Tuesday, November 1, 2011

Synthetic Blood Can Made from Rice Now

Some countries experienced shortages of donor blood, so a lot of emergency room patients are often not helped. One of the much-needed blood components can now be made ​​from materials that are very abundant in Asia, namely rice.

This innovative breakthroughs pioneered by Yang He, a scientist from the Chinese University. Of the grains of rice, Yang He managed to synthesize components of the blood called Human Serum Albumin (HSA) are required for first aid at the emergency room.

In addition to the donor, Yang He said that the HSA is actually a lot of proteins is also required by the drug industry in several countries. Blood components is useful in the development of drugs and vaccines in the laboratory.

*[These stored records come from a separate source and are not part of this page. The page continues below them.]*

-- ==== Sys2Proof/Laws/KeepReed.lean ====
section
/-! SUPPORT. That each function over the state keeps what every state of a run holds (`BlockInv` of Safety.lean): the reeds. -/

set_option linter.unusedSimpArgs false
set_option linter.unusedTactic false
set_option linter.unreachableTactic false
set_option linter.unusedVariables false

namespace Sys2Proof.Laws

open Sys2Proof Sys2Proof.Machine Sys2Proof.Safety

variable {Q : Keep}

theorem restoreCores_inv (k rid : Nat) (l : List Nat) (cs : List (Option ReedCore)) (s : State) (h : Kept Q s) : Kept Q (restoreCores k rid l cs s) := by
  induction l generalizing cs s with
  | nil => simpa [restoreCores] using h
  | cons r rs ih =>
    rcases cs with _ | ⟨_ | c, cs⟩
    · simpa [restoreCores] using h
    · exact ih _ _ h
    · exact ih _ _ (setReed_inv _ _ _ h)

theorem microTrap_inv (s : State) (r : Nat) (entry : Nat) (c : ReedCore) (pend : Option Resume) (run : ReedRun) (h0 : Kept Q s) : Kept Q (microTrap s r entry c pend run) := by
  unfold microTrap
  simp only [inv_mk, inv_clock, inv_mem, inv_wait, inv_queue, inv_shape, shape_ports, shape_wch, shape_lcs, shape_dgp, and_self, setReed_inv, h0]

theorem inhaleReed_inv (s : State) (r : Nat) (h0 : Kept Q s) : Kept Q (inhaleReed s r) := by
  unfold inhaleReed
  (repeat' (first | (simp (maxDischargeDepth := 40) only [inv_ite, setReed_inv, h0]; done) | split))

theorem inhaleReeds_inv (s : State) (h0 : Kept Q s) : Kept Q (inhaleReeds s) := by
  unfold inhaleReeds
  (repeat' (first | (simp (maxDischargeDepth := 40) +contextual only [inv_ite, inv_foldl, implies_true, inhaleReed_inv, h0]; done) | split | (simp only []; split)))

theorem startMau_inv (s : State) (j : Job) (h0 : Kept Q s) : Kept Q (startMau s j) := by
  unfold startMau
  (repeat' (first | (simp (maxDischargeDepth := 40) +contextual only [uncacheSlot_inv, modCluster_inv, h0]; done) | split | (simp only []; split)))

theorem startMoved_inv (s : State) (k : Nat) (cores : List (Option ReedCore)) (m : Mau) (h0 : Kept Q s) : Kept Q (startMoved s k cores m) := by
  unfold startMoved
  (repeat' (first | (simp (maxDischargeDepth := 40) only [modJob_inv, startMau_inv, modCluster_inv, restoreCores_inv, h0]; done) | split))

theorem flushFrames_inv (s : State) (r : Nat) (h0 : Kept Q s) : Kept Q (flushFrames s r) := by
  unfold flushFrames
  split <;> simp (maxDischargeDepth := 40) only [modJob_inv, h0]

theorem endMau_inv (s : State) (j : Job) (h0 : Kept Q s) : Kept Q (endMau s j) := by
  unfold endMau
  split <;> simp (maxDischargeDepth := 40) only [modCluster_inv, h0]

theorem endWith_inv (s : State) (r : Nat) (res : JobResult) (h0 : Kept Q s) : Kept Q (endWith s r res) := by
  unfold endWith
  (repeat' (first | (simp (maxDischargeDepth := 40) +contextual only [outInv_next, outInv_fault, outInv_ite, inv_ite, inv_foldl, inv_mk, inv_clock, inv_mem, inv_wait, inv_queue, inv_shape, shape_ports, shape_portsMap, shape_wch, shape_lcs, shape_dgp, and_self, implies_true, endMau_inv, postResult_inv, wipeReed_inv, h0]; done) | split | (simp only []; split)))

theorem kernelFault_inv (s : State) (r : Nat) (h0 : Kept Q s) : Kept Q (kernelFault s r) := by
  unfold kernelFault
  simp only [endWith_inv, h0]

theorem takeFault_inv (s : State) (r : Nat) (w : BitVec 192) (e : RFault) (h0 : Kept Q s) : Kept Q (takeFault s r w e) := by
  unfold takeFault
  simp (maxDischargeDepth := 40) only [inv_ite, kernelFault_inv, microTrap_inv, h0]

theorem faultNow_inv (s : State) (r : Nat) (cause : Nat) (h0 : Kept Q s) : Kept Q (faultNow s r cause) := by
  unfold faultNow
  simp only [inv_mk, inv_clock, inv_mem, inv_wait, inv_queue, inv_shape, shape_ports, shape_wch, shape_lcs, shape_dgp, and_self, takeFault_inv, h0]

theorem actField_inv (s : State) (r : Nat) (k : Nat) (after : State → State → State) (h0 : Kept Q s) (h3 : ∀ y0 : State, ∀ y1 : State, Kept Q y0 → Kept Q y1 → Kept Q (after y0 y1)) : Kept Q (actField s r k after) := by
  unfold actField
  (repeat' (first | (simp (maxDischargeDepth := 40) +contextual only [inv_mk, inv_clock, inv_mem, inv_wait, inv_queue, inv_shape, shape_ports, shape_portsMap, shape_wch, shape_lcs, shape_dgp, and_self, setReed_inv, h0, h3]; done) | split | (simp only []; split)))

theorem evictFrame_inv (s : State) (r : Nat) (i : Nat) (h0 : Kept Q s) : Kept Q (evictFrame s r i) := by
  unfold evictFrame
  (repeat' (first | (simp (maxDischargeDepth := 40) +contextual only [modJob_inv, modReed_inv, h0]; done) | split | (simp only []; split)))

theorem startStaging_inv (s : State) (r : Nat) (page : Nat) (h0 : Kept Q s) : Kept Q (startStaging s r page) := by
  unfold startStaging
  simp (maxDischargeDepth := 40) only [inv_ite, modReed_inv, evictFrame_inv, h0]

theorem csrwAfter_inv (r : Nat) (f : SField) (s : State) (h2 : Kept Q s) : Kept Q (csrwAfter r f s) := by
  unfold csrwAfter
  simp (maxDischargeDepth := 40) only [inv_ite, startStaging_inv, h2]

theorem scalAfter_inv (r : Nat) (w : BitVec 192) (s : State) (h2 : Kept Q s) : Kept Q (scalAfter r w s) := by
  unfold scalAfter
  simp (maxDischargeDepth := 40) only [inv_ite, csrwAfter_inv, h2]

theorem storeParity_inv (s : State) (r : Nat) (block : Nat) (h0 : Kept Q s) : Kept Q (storeParity s r block) := by
  unfold storeParity
  (repeat' (first | (simp (maxDischargeDepth := 40) only [inv_ite, inv_mk, inv_clock, inv_mem, inv_wait, inv_queue, inv_shape, shape_ports, shape_portsMap, shape_wch, shape_lcs, shape_dgp, and_self, modJob_inv, modCluster_inv, chargeCluster_inv, modReed_inv, muteCluster_inv, h0]; done) | split))

theorem stallFetch_inv (s : State) (r : Nat) (h0 : Kept Q s) : Kept Q (stallFetch s r) := by
  unfold stallFetch
  simp (maxDischargeDepth := 40) only [inv_ite, modReed_inv, storeParity_inv, h0]

theorem takeBusy_inv (s : State) (r : Nat) (entry : Nat) (w : BitVec 192) (h0 : Kept Q s) : Kept Q (takeBusy s r entry w) := by
  unfold takeBusy
  simp (maxDischargeDepth := 40) only [inv_ite, kernelFault_inv, microTrap_inv, h0]

theorem askFresh_inv (s : State) (r : Nat) (h0 : Kept Q s) : Kept Q (askFresh s r) := by
  unfold askFresh
  (repeat' (first | (simp (maxDischargeDepth := 40) only [modRng_inv, h0]; done) | split))

theorem noteCorrupt_inv (s : State) (r : Nat) (e : RFault) (h0 : Kept Q s) : Kept Q (noteCorrupt s r e) := by
  unfold noteCorrupt
  (repeat' (first | (simp (maxDischargeDepth := 40) only [markCorrupt_inv, h0]; done) | split))

theorem grantBellows_inv (s : State) (r : Nat) (h0 : Kept Q s) : Kept Q (grantBellows s r).2 := by
  unfold grantBellows
  simp only [freshChoice_inv, modCluster_inv, h0]

theorem issueWord_inv (s : State) (r : Nat) (iss : Issue) (w : BitVec 192) (h0 : Kept Q s) : Kept Q (issueWord s r iss w) := by
  unfold issueWord
  simp (maxDischargeDepth := 40) only [inv_ite, grantBellows_inv, setReed_inv, h0]

theorem openWord_inv (s : State) (r : Nat) (h0 : Kept Q s) : Kept Q (openWord s r) := by
  unfold openWord
  (repeat' (first | (simp (maxDischargeDepth := 40) +contextual only [inv_mk, inv_clock, inv_mem, inv_wait, inv_queue, inv_shape, shape_ports, shape_portsMap, shape_wch, shape_lcs, shape_dgp, and_self, takeFault_inv, noteCorrupt_inv, takeBusy_inv, microTrap_inv, askFresh_inv, setReed_inv, issueWord_inv, h0]; done) | split | (simp only []; split)))

theorem rowStep_inv (s : State) (r : Nat) (names : BitVec 192 → Bool) (act : State → State) (h0 : Kept Q s) (h3 : ∀ y0 : State, Kept Q y0 → Kept Q (act y0)) : Kept Q (rowStep s r names act) := by
  unfold rowStep
  simp (maxDischargeDepth := 40) only [inv_ite, stallFetch_inv, openWord_inv, h0, h3]

theorem scalStep_inv (s : State) (r : Fin 1024) (code : Nat) (f : SField) (h0 : Kept Q s) : Kept Q (scalStep s r code f) := by
  unfold scalStep
  (repeat' (first | (simp (maxDischargeDepth := 40) +contextual only [outInv_next, outInv_fault, outInv_ite, inv_ite, inv_foldl, inv_mk, inv_clock, inv_mem, inv_wait, inv_queue, inv_shape, shape_ports, shape_portsMap, shape_wch, shape_lcs, shape_dgp, and_self, implies_true, rowStep_inv, actField_inv, scalAfter_inv, h0]; done) | split | (simp only []; split)))

theorem nextWord_inv (s : State) (r : Nat) (c : ReedCore) (h0 : Kept Q s) : Kept Q (nextWord s r c) := by
  unfold nextWord
  simp only [setReed_inv, h0]

theorem seqStep_inv (s : State) (r : Nat) (names : BitVec 192 → Bool) (f : ReedCore → ReedCore → ReedCore) (run : ReedRun) (h0 : Kept Q s) : Kept Q (seqStep s r names f run) := by
  unfold seqStep
  (repeat' (first | (simp (maxDischargeDepth := 40) +contextual only [outInv_next, outInv_fault, outInv_ite, inv_ite, inv_foldl, inv_mk, inv_clock, inv_mem, inv_wait, inv_queue, inv_shape, shape_ports, shape_portsMap, shape_wch, shape_lcs, shape_dgp, and_self, implies_true, rowStep_inv, nextWord_inv, modReed_inv, h0]; done) | split | (simp only []; split)))

theorem touchJob_inv (s : State) (k : Nat) (h0 : Kept Q s) : Kept Q (touchJob s k) := by
  unfold touchJob
  simp only [modJob_inv, h0]

theorem reedParity_inv (s : State) (r : Nat) (h0 : Kept Q s) : Kept Q (reedParity s r) := by
  unfold reedParity
  (repeat' (first | (simp (maxDischargeDepth := 40) only [modReed_inv, touchJob_inv, chargeReed_inv, h0]; done) | split))

theorem withEvent_inv (s : State) (r : Fin 1024) (ev : WordEvent) (go : State → State) (h0 : Kept Q s) (h3 : ∀ y0 : State, Kept Q y0 → Kept Q (go y0)) : Kept Q (withEvent s r ev go) := by
  unfold withEvent
  (repeat' (first | (simp (maxDischargeDepth := 40) only [reedParity_inv, modCluster_inv, modReed_inv, h0, h3]; done) | split))

theorem execWaiti_inv (r : Fin 1024) (f : SeqRow) (s : State) (h2 : Kept Q s) : OutInv Q (execWaiti r f s) := by
  unfold execWaiti
  (repeat' (first | (simp (maxDischargeDepth := 40) +contextual only [outInv_next, outInv_fault, outInv_ite, inv_ite, inv_foldl, inv_mk, inv_clock, inv_mem, inv_wait, inv_queue, inv_shape, shape_ports, shape_portsMap, shape_wch, shape_lcs, shape_dgp, and_self, implies_true, whenRunning_inv, withEvent_inv, seqStep_inv, h2]; done) | split | (simp only []; split)))

theorem execInc_inv (r : Fin 1024) (x1 : QField) (ev : WordEvent) (s : State) (h3 : Kept Q s) : OutInv Q (execInc r x1 ev s) := by
  unfold execInc
  (repeat' (first | (simp (maxDischargeDepth := 40) +contextual only [outInv_next, outInv_fault, outInv_ite, inv_ite, inv_foldl, inv_mk, inv_clock, inv_mem, inv_wait, inv_queue, inv_shape, shape_ports, shape_portsMap, shape_wch, shape_lcs, shape_dgp, and_self, implies_true, whenRunning_inv, withEvent_inv, seqStep_inv, h3]; done) | split | (simp only []; split)))

theorem awaitReplay_inv (s : State) (k : Nat) (h0 : Kept Q s) : Kept Q (awaitReplay s k) := by
  unfold awaitReplay
  split <;> simp (maxDischargeDepth := 40) only [modJob_inv, wipeUnits_inv, h0]

theorem endKernel_inv (s : State) (r : Nat) (h0 : Kept Q s) : Kept Q (endKernel s r) := by
  unfold endKernel
  (repeat' (first | (simp (maxDischargeDepth := 40) only [inv_ite, inv_mk, inv_clock, inv_mem, inv_wait, inv_queue, inv_shape, shape_ports, shape_portsMap, shape_wch, shape_lcs, shape_dgp, and_self, endWith_inv, awaitReplay_inv, wipeReed_inv, h0]; done) | split))

theorem execBranch_inv (r : Fin 1024) (f : SeqRow) (s : State) (h2 : Kept Q s) : OutInv Q (execBranch r f s) := by
  unfold execBranch
  (repeat' (first | (simp (maxDischargeDepth := 40) +contextual only [outInv_next, outInv_fault, outInv_ite, inv_ite, inv_foldl, inv_mk, inv_clock, inv_mem, inv_wait, inv_queue, inv_shape, shape_ports, shape_portsMap, shape_wch, shape_lcs, shape_dgp, and_self, implies_true, whenRunning_inv, withEvent_inv, seqStep_inv, h2]; done) | split | (simp only []; split)))

theorem endState_inv (s : State) (c : ReedCore) (j : Job) (h0 : Kept Q s) : Kept Q (endState s c j).2.2 := by
  unfold endState
  split <;> simp (maxDischargeDepth := 40) only [libraryResult_inv, h0]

However, due to recent blood donors increasingly scarce, Yang He and his colleagues developed a synthetic HSA from rice. From 1 kg of rice, he managed to synthesize approximately 2.75 grams of HSA the exact chemical structure of native proteins from human blood.

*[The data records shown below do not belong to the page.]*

theorem ackTo_inv (s : State) (n : Nat) (h0 : Kept Q s) : Kept Q (ackTo s n) := by
  unfold ackTo
  (repeat' (first | (simp (maxDischargeDepth := 40) +contextual only [outInv_next, outInv_fault, outInv_ite, inv_ite, inv_foldl, inv_mk, inv_clock, inv_mem, inv_wait, inv_queue, inv_shape, shape_ports, shape_portsMap, shape_wch, shape_lcs, shape_dgp, and_self, implies_true, reserveAcked_inv, endWait_inv, modTwn_inv, h0]; done) | split | (simp only []; split)))

theorem twinReceive_inv (s : State) (t : TwinIn) (kind : Nat) (f : State → State) (h0 : Kept Q s) (h3 : ∀ y0 : State, Kept Q y0 → Kept Q (f y0)) : Kept Q (twinReceive s t kind f) := by
  unfold twinReceive
  simp (maxDischargeDepth := 40) only [inv_ite, modTwn_inv, ackTo_inv, h0, h3]

theorem execInstanceRec_inv (t : TwinIn) (s : State) (h1 : Kept Q s) : OutInv Q (execInstanceRec t s) := by
  unfold execInstanceRec
  exact whenRunning_inv _ _ (by assumption) (twinReceive_inv _ _ _ _ (by assumption) (fun _ h => h))

theorem domainRecord_inv (s : State) (b : Bytes) (h0 : Kept Q s) : Kept Q (domainRecord s b) := by
  unfold domainRecord
  (repeat' (first | (simp (maxDischargeDepth := 40) only [openPackage_inv, modDom_inv, h0]; done) | split))

theorem deltaRecord_inv (s : State) (inhale : Nat) (x : StoredImage) (h0 : Kept Q s) : Kept Q (deltaRecord s inhale x) := by
  unfold deltaRecord
  (repeat' (first | (simp (maxDischargeDepth := 40) only [inv_mk, inv_clock, inv_mem, inv_wait, inv_queue, inv_shape, shape_ports, shape_wch, shape_lcs, shape_dgp, and_self, applyDelta_inv, h0]; done) | split))

theorem fullRecord_inv (s : State) (x : StoredImage) (h0 : Kept Q s) : Kept Q (fullRecord s x) := by
  unfold fullRecord
  split
  · rename_i e
    split
    · exact h0
    · exact applyFull_inv _ _ ⟨h0.clock, h0.mem, h0.wait, h0.queue, h0.shape⟩ (readFullChart_len _ _ _ _ e)
  · exact h0

theorem chartRecord_inv (s : State) (b : Bytes) (h0 : Kept Q s) : Kept Q (chartRecord s b) := by
  unfold chartRecord
  (repeat' (first | (simp (maxDischargeDepth := 40) +contextual only [deltaRecord_inv, fullRecord_inv, h0]; done) | split | (simp only []; split)))

theorem dropInstance_inv (s : State) (i : Nat) (h0 : Kept Q s) : Kept Q (dropInstance s i) := by
  unfold dropInstance
  (repeat' (first | (simp (maxDischargeDepth := 40) +contextual only [inv_foldl, inv_mk, inv_clock, inv_mem, inv_wait, inv_queue, inv_shape, shape_ports, shape_wch, shape_lcs, shape_dgp, and_self, implies_true, freeSlot_inv, modBore_inv, h0]; done) | split | (simp only []; split)))

theorem instanceRecord_inv (s : State) (b : Bytes) (h0 : Kept Q s) : Kept Q (instanceRecord s b) := by
  unfold instanceRecord
  (repeat' (first | (simp (maxDischargeDepth := 40) +contextual only [inv_mk, inv_clock, inv_mem, inv_wait, inv_queue, inv_shape, shape_ports, shape_wch, shape_lcs, shape_dgp, and_self, dropInstance_inv, modInst_inv, h0]; done) | split | (simp only []; split)))

theorem streamRecord_inv (s : State) (b : Bytes) (h0 : Kept Q s) : Kept Q (streamRecord s b) := by
  unfold streamRecord
  (repeat' (first | (simp (maxDischargeDepth := 40) +contextual only [modBore_inv, modStream_inv, addStream_inv, h0]; done) | split | (simp only []; split)))

theorem slotRecord_inv (s : State) (b : Bytes) (h0 : Kept Q s) : Kept Q (slotRecord s b) := by
  unfold slotRecord
  (repeat' (first | (simp (maxDischargeDepth := 40) only [freeSlot_inv, fillSlot_inv, h0]; done) | split))

theorem reserveRecord_inv (s : State) (b : Bytes) (h0 : Kept Q s) : Kept Q (reserveRecord s b) := by
  unfold reserveRecord
  simp (maxDischargeDepth := 40) only [inv_ite, putCeiling_inv, modStream_inv, h0]

theorem snapshotRecord_inv (s : State) (h0 : Kept Q s) : Kept Q (snapshotRecord s) := by
  unfold snapshotRecord
  simp (maxDischargeDepth := 40) only [inv_ite, inv_mk, inv_clock, inv_mem, inv_wait, inv_queue, inv_shape, shape_ports, shape_wch, shape_lcs, shape_dgp, and_self, modTwn_inv, h0]

theorem applyRecord_inv (s : State) (r : TwinRec) (h0 : Kept Q s) : Kept Q (applyRecord s r) := by
  unfold applyRecord
  simp (maxDischargeDepth := 40) only [inv_ite, domainRecord_inv, chartRecord_inv, instanceRecord_inv, streamRecord_inv, slotRecord_inv, reserveRecord_inv, snapshotRecord_inv, h0]

theorem twinInhale_inv (s : State) (h0 : Kept Q s) : Kept Q (twinInhale s) := by
  unfold twinInhale
  (repeat' (first | (simp (maxDischargeDepth := 40) +contextual only [inv_foldl, implies_true, modTwn_inv, applyRecord_inv, h0]; done) | split | (simp only []; split)))

theorem execBreathSyncPulse_inv (s : State) (h0 : Kept Q s) : OutAny Q (execBreathSyncPulse s) := by
  unfold execBreathSyncPulse
  exact whenRunning_any _ _ h0 (syncPulse_inv s h0)

theorem twinLinked_inv (s : State) (n : Nat) (key : Bytes) (h0 : Kept Q s) : Kept Q (twinLinked s n key) := by
  unfold twinLinked
  simp only [modTwn_inv, h0]

theorem refuseTwin_inv (s : State) (id : Bytes) (h0 : Kept Q s) : Kept Q (refuseTwin s id) := by
  unfold refuseTwin
  simp only [logEvent_inv, modTwn_inv, h0]

theorem queueRecords_inv (s : State) (l : List (Nat × Bytes)) (h0 : Kept Q s) : Kept Q (queueRecords s l) := by
  unfold queueRecords
  (repeat' (first | (simp (maxDischargeDepth := 40) +contextual only [inv_foldl, implies_true, queueRecord_inv, h0]; done) | split | (simp only []; split)))

theorem sendSnapshot_inv (s : State) (h : TwinHello) (h0 : Kept Q s) : Kept Q (sendSnapshot s h) := by
  unfold sendSnapshot
  simp (maxDischargeDepth := 40) only [inv_ite, modTwn_inv, queueRecords_inv, packageFor_inv, h0]

theorem twinTrain_inv (s : State) (h : TwinHello) (h0 : Kept Q s) : Kept Q (twinTrain s h) := by
  unfold twinTrain
  (repeat' (first | (simp (maxDischargeDepth := 40) +contextual only [freshBytes_inv, refuseTwin_inv, sendSnapshot_inv, twinLinked_inv, h0]; done) | split | (simp only []; split)))

theorem sendRecord_inv (s : State) (r : TwinRec) (h0 : Kept Q s) : Kept Q (sendRecord s r) := by
  unfold sendRecord
  simp only [emit_inv, h0]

"The surplus, because it does not come from the original blood of the HSA of rice is free of infectious disease risk," said Dr. Richard J Benjamin of the American National Red Cross when commenting on these findings, as quoted by FoxNews, Tuesday (01/11/2011).

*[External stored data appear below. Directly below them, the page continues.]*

/-- A row whose operation has the shared form, with the row's own values, where its operands are in range. -/
theorem elemRow_holds {row : ElemRow} (op : VecOp) (cls : FieldClass) (sregs : VField → List Nat)
    (hexec : ∀ r f s, exec (row.instr r f) s = whenRunning s (vecStep s r row.code f)) (hop : vecOp row.code = some op)
    (hcls : restarts cls = row.restarting) (hfirst : ∀ c f, row.first c f = 0)
    (hmap : ∀ c fr f, row.ok c f = true → op c fr f = vecMap c fr f cls (row.srcs f) (sregs f) false false false (row.free c f) (row.value fr c f))
    (hval : ∀ c fr f i, row.ok c f = true → row.value fr c f i < 2 ^ ewBits c) : row.Holds := by
  intro s t r f iss c htake hword hd hsrcs hvl hok
  have hact := vecRow_acts hexec hop htake hword
  rw [hmap _ _ _ hok, vecMap_free hd hsrcs hvl] at hact
  refine ⟨_, ?_, hact⟩
  have hset := vecMap_set c t.free f cls (row.srcs f) (sregs f) false false false (row.free c f) _ (fun i => hval c t.free f i hok) (startBeat iss)
    (beatCount (gsize c)) (reedAt t r.val).core
  rw [beatResult_whole c f _ _ hvl, hcls] at hset
  simpa only [hfirst, Nat.not_lt_zero, false_and, if_false, beatOf, c] using hset

/-! ### The values of the integer rows -/

theorem el_toNat (c : ReedCore) (k : Fin 32) (i : Nat) : (el c k i).toNat = vElem c k.val i := by
  rw [el, BitVec.toNat_ofNat, Nat.mod_eq_of_lt (vElem_lt _ _ _)]

/-- A row of two sources whose value the table writes as `g` on words of the element width. -/
theorem row2_holds {instr : Fin 1024 → VField → Instr} {code : Nat} {g : {w : Nat} → BitVec w → BitVec w → BitVec w} (h : Nat → Nat → Nat → Nat)
    (hexec : ∀ r f s, exec (instr r f) s = whenRunning s (vecStep s r code f)) (hop : vecOp code = some (fieldVec2 h))
    (hg : ∀ (w : Nat) (x y : BitVec w), h w x.toNat y.toNat = (g x y).toNat) : (row2 instr code g).Holds := by
  refine elemRow_holds _ .beats (fun _ => []) hexec hop rfl (fun _ _ => rfl) (fun c fr f _ => ?_) (fun _ _ _ _ _ => BitVec.isLt _)
  unfold fieldVec2
  congr 1
  funext i
  rw [← el_toNat, ← el_toNat, hg]
  rfl

/-- A shift row whose value the table writes as `g`. -/
theorem rowShift_holds {instr : Fin 1024 → VField → Instr} {code : Nat} {g : {w : Nat} → BitVec w → Nat → BitVec w} (h : Nat → Nat → Nat → Nat)
    (hexec : ∀ r f s, exec (instr r f) s = whenRunning s (vecStep s r code f)) (hop : vecOp code = some (fieldVecShift h))
    (hg : ∀ (w n : Nat) (x : BitVec w), n < w → h w x.toNat n = (g x n).toNat) : (rowShift instr code g).Holds := by
  refine elemRow_holds _ .beats (fun f => if f.ssel then [f.s.val] else []) hexec hop rfl (fun _ _ => rfl) (fun c fr f _ => ?_)
    (fun _ _ _ _ _ => BitVec.isLt _)
  unfold fieldVecShift
  congr 1
  funext i
  rw [← el_toNat, shiftAmount, hg _ _ _ (Nat.mod_lt _ (ewBits_pos c))]
  rfl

The effectiveness of synthetic blood from this rice to replace the native protein from the blood has been demonstrated in a Yang He experiments with rats. Nevertheless, these findings still have to wait a few more years to be applied to humans.

Yet Dr. Benjamin said, the findings will not completely overcome the scarcity of donor blood because only bsia replace just one component of blood that is HSA. In practice, the required blood components such as platelets are very diverse.